The BBU is the National Governing Body (NGB) for the Olympic winter sport of Biathlon in Great Britain. The BBU selects the GBR teams at all levels – the great majority of whom are historically Service personnel. The BBU website carries results and information throughout the year, but particularly details of the Membership scheme with competitor race insurance.


The IBU is the International Governing Body (IGB) for Biathlon. Related sport forms are roller skiing and shooting (= Summer Biathlon), cross-country running and shooting (= Cross Biathlon), mountain biking and shooting (= Mountain Bike Biathlon). The IBU website is primarily a media hub, but has links and detailed information on all aspects of Biathlon, including the Calendar of events and Results, Live Broadcasting of races and the full Competition Rules.


SE and SS are the NGBs for snowsport in England and Scotland respectively, and focus on inspiring participation at every level, as well as developing athletes. They provide oversight of club activities, including rollerskiing, and SS has a more developed focus on XC. Both provide instructor awards, which are not easy to find through their main websites, so are here: SE and SS. SS has a better XC webpage with advice.

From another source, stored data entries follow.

-- ==== Sys2Proof/Machine/Clock.lean ====
section
/-! DEFINITION. The age clock while no command waits (section 4.5 of the introduction): one step of 0.1 ms, which puts
the expiries that fall due into the queue (log entries 1 to 3). -/
namespace Sys2Proof.Machine

open Sys2Proof

/-- A running timer has reached its moment. -/
def isDue (now : Nat) (due : Option Nat) : Bool :=
  match due with
  | some t => decide (t ≤ now)
  | none => false

/-- A command, where its timer is due. -/
def ifDue (now : Nat) (due : Option Nat) (c : Instr) : List Instr :=
  if isDue now due then [c] else []

/-- The expiries of the line unit and the peer table that are due. -/
def dueLine (s : State) : List Instr :=
  ifDue s.age s.line.statusTimer .statusTimerExpiry ++
    ((List.range 28).filter (fun n => n != ownStation s && isDue s.age (peerAt n s).expiry)).map Instr.peerRecordExpiry ++
    ifDue s.age (windowDue s) .windowTimerExpiry

/-- The expiries of the servo, the sequencer and the actuator unit that are due; a tick takes the latest code. -/
def dueDrive (s : State) : List Instr :=
  ifDue s.age s.servo.timer (.servoTick s.pins.loadCode) ++
    ifDue s.age s.servo.reacquire .reacquireTimerExpiry ++
    ifDue s.age (runningDue s.seq.hold) .holdTimerExpiry ++
    ifDue s.age (runningDue s.seq.extension) .extensionTimerExpiry ++
    ifDue s.age s.seq.mismatch .mismatchTimerExpiry ++
    ifDue s.age s.act.chargeTimer .chargeTimerExpiry ++
    ifDue s.age s.act.lockTimer .lockTimerExpiry ++
    ifDue s.age s.act.acquisition .acquisitionTimerExpiry ++
    ifDue s.age s.act.deadline .unlockDeadlineExpiry ++
    ifDue s.age s.act.lockCheck .lockCheckTimerExpiry

/-- The expiries of the scanner, the crack monitor and the record memory that are due; scans take the latest codes and
readings. -/
def dueMeasure (s : State) : List Instr :=
  ifDue s.age s.scan.timer (.scan s.pins.bridgeCodes s.pins.loadCode) ++
    ifDue s.age s.scan.settleTimer .settleWindowExpiry ++
    ifDue s.age s.crack.timer (.loopScan s.pins.loopReadings) ++
    ((List.range 4).filter (fun i => isDue s.age (aeAt i s).dead)).map Instr.deadTimeExpiry ++
    (s.recs.fetchQ.filter (fun r => !withheld s r && decide (r.expiry ≤ s.age))).map (fun _ => Instr.fetchRequestExpiry)

/-- The expiries that are due. -/
def dueExpiries (s : State) : List Instr :=
  dueLine s ++ dueDrive s ++ dueMeasure s

/-- One step of the age clock. While the pin is held no time is counted (R170). -/
def tick (s : State) : State :=
  if takesEvents s then
    let s1 := advanceTo (s.age + 1) s
    { s1 with pending := s1.pending ++ dueExpiries s1 }
  else s

end Sys2Proof.Machine
end

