/-- CHARGE and UNLOCK on an idle queue: refused with the reason of the first condition that fails (Table 5-5, R76,
R81); otherwise the station waits for the pump window with the purpose, its lines as they were, and with fewer than 4
entries in window its CHARGE telegram is placed at once (R88, R89). -/
def Obligations.ChargeAndUnlockWaitForTheWindow : Prop :=
  (∀ (head : CommandHead) (s : State), Taken head 0 s → QueueIdle s →
    (s.act.state = .tripped →
      exec (.charge head) s = .next (concluded head 0x4D .refused .tripped s) ∧
        exec (.unlock head) s = .next (concluded head 0x50 .refused .tripped s)) ∧
    (s.act.state ≠ .tripped → s.act.state ≠ .vented →
      exec (.charge head) s = .next (concluded head 0x4D .refused .state s)) ∧
    (s.act.state ≠ .tripped → s.act.state ≠ .locked →
      exec (.unlock head) s = .next (concluded head 0x50 .refused .state s)) ∧
    (s.act.state = .vented → s.alarm.latch = .dump →
      exec (.charge head) s = .next (concluded head 0x4D .refused .action s)) ∧
    (s.act.state = .locked → s.pins.estop = true →
      exec (.unlock head) s = .next (concluded head 0x50 .refused .estop s)) ∧
    (s.act.state = .locked → s.pins.estop = false → s.alarm.latch = .dump →
      exec (.unlock head) s = .next (concluded head 0x50 .refused .action s))) ∧
  (∀ (head : CommandHead) (s : State), Taken head 0 s → QueueIdle s → NoOwnCharge s → s.act.state = .vented →
    s.alarm.latch ≠ .dump → s.line.chargeSlot = none →
    exec (.charge head) s = .next
      { s with
        cmd.current := some { kind := .charge, console := head.sender }
        act.state := .waitWindow
        act.purpose := some .charge
        act.chargeList := inWindow s
        act.ownPlaced := if (inWindow s).length < 4 then some true else s.act.ownPlaced
        line.chargeSlot := if (inWindow s).length < 4 then some .charge else none
        pins.drive := 0 }) ∧
  ∀ (head : CommandHead) (s : State), Taken head 0 s → QueueIdle s → NoOwnCharge s → s.act.state = .locked →
    s.pins.estop = false → s.alarm.latch ≠ .dump → s.line.chargeSlot = none →
    exec (.unlock head) s = .next
      { s with
        cmd.current := some { kind := .unlock, console := head.sender }
        act.state := .waitWindow
        act.purpose := some .unlock
        act.chargeList := inWindow s
        act.ownPlaced := if (inWindow s).length < 4 then some true else s.act.ownPlaced
        line.chargeSlot := if (inWindow s).length < 4 then some .unlock else none
        pins.drive := 0 }

/-- VENT, LOCK and CLEARTRIP on an idle queue: refused with the reason of the first condition that fails (Table 5-5);
VENT in LIVE at λ 0 with the sequencer IDLE or ENDED enters VENTED (R78); LOCK in LIVE, outside RAMP and UNLOADING,
enters LOCKING with its timer, a sequencer in RUN HELD (R50, R79); CLEARTRIP in TRIPPED with ESTOP inactive enters
VENTED (R87). -/
def Obligations.VentLockAndCleartripChangeState : Prop :=
  (∀ (head : CommandHead) (s : State), Taken head 0 s → QueueIdle s →
    (s.act.state = .tripped →
      exec (.vent head) s = .next (concluded head 0x4E .refused .tripped s) ∧
        exec (.lock head) s = .next (concluded head 0x4F .refused .tripped s)) ∧
    (s.act.state ≠ .tripped →
      (s.act.state ≠ .live ∨ s.servo.lam ≠ 0 ∨ ¬ (s.seq.state = .idle ∨ s.seq.state = .ended)) →
      exec (.vent head) s = .next (concluded head 0x4E .refused .state s)) ∧
    (s.act.state ≠ .tripped →
      (s.act.state ≠ .live ∨ (s.seq.state = .run ∧ s.seq.phase = some .ramp) ∨ s.seq.state = .unloading) →
      exec (.lock head) s = .next (concluded head 0x4F .refused .state s)) ∧
    (s.act.state ≠ .tripped → exec (.cleartrip head) s = .next (concluded head 0x51 .refused .state s)) ∧
    (s.act.state = .tripped → s.pins.estop = true →
      exec (.cleartrip head) s = .next (concluded head 0x51 .refused .estop s)) ∧
    (s.act.state = .live → s.servo.lam = 0 → (s.seq.state = .idle ∨ s.seq.state = .ended) →
      exec (.vent head) s = .next (concluded head 0x4E .done .none
        { s with act.state := .vented, pins.iso := false, pins.dump := true, pins.lockCmd := false, pins.drive := 0 })) ∧
    (s.act.state = .tripped → s.pins.estop = false →
      exec (.cleartrip head) s = .next (concluded head 0x51 .done .none
        { s with act.state := .vented, pins.iso := false, pins.dump := true, pins.lockCmd := false, pins.drive := 0 })) ∧
    (s.act.state = .live → s.seq.state ≠ .run → s.seq.state ≠ .unloading → s.pins.lockEngaged = false →
      exec (.lock head) s = .next
        { s with
          cmd.current := some { kind := .lock, console := head.sender }
          act.state := .locking
          act.lockTimer := some (s.age + 10 * s.cfg.tLock)
          pins.iso := true
          pins.dump := false
          pins.lockCmd := true })) ∧
  ∀ (head : CommandHead) (s : State), Taken head 0 s → QueueIdle s → s.act.state = .live → s.seq.state = .run →
    s.seq.phase ≠ some .ramp → s.pins.lockEngaged = false →
    ∃ t, exec (.lock head) s = .next t ∧ t.act.state = .locking ∧ t.act.lockTimer = some (s.age + 10 * s.cfg.tLock) ∧
      valveLines t = (true, false, true) ∧ t.pins.drive = s.pins.drive ∧ t.seq.state = .held ∧
      t.seq.phase = s.seq.phase ∧ t.seq.step = s.seq.step ∧ t.alarm = s.alarm ∧
      t.cmd.current = some { kind := .lock, console := head.sender } ∧
      (s.seq.phase = some .dwell → t.scan.settled = false ∧ t.scan.settleTimer = none)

GBS is the NGB responsible for FIS disciplines, including Parasnowsports, in the UK, managing elite British teams and the development pathway for those athletes. It licences UK competitors to participate in international competitions, where required. The British Nordic website provides a better focus on the elite and developing XC skiers.


BASI is a UK based membership association responsible for the training and licensing of snowsport instructors and coaches. It aims to deliver professional qualifications in instruction and coaching for those working within snowsports. It is therefore a comprehensive, albeit expensive, option for those wishing to obtain and maintain accredited qualifications. The Nordic Qualification Pathway is here.


FIS is the IGB for many skiing disciplines including XC. The FIS XC website has links and detailed information on all aspects of XC, including the full Competition Rules.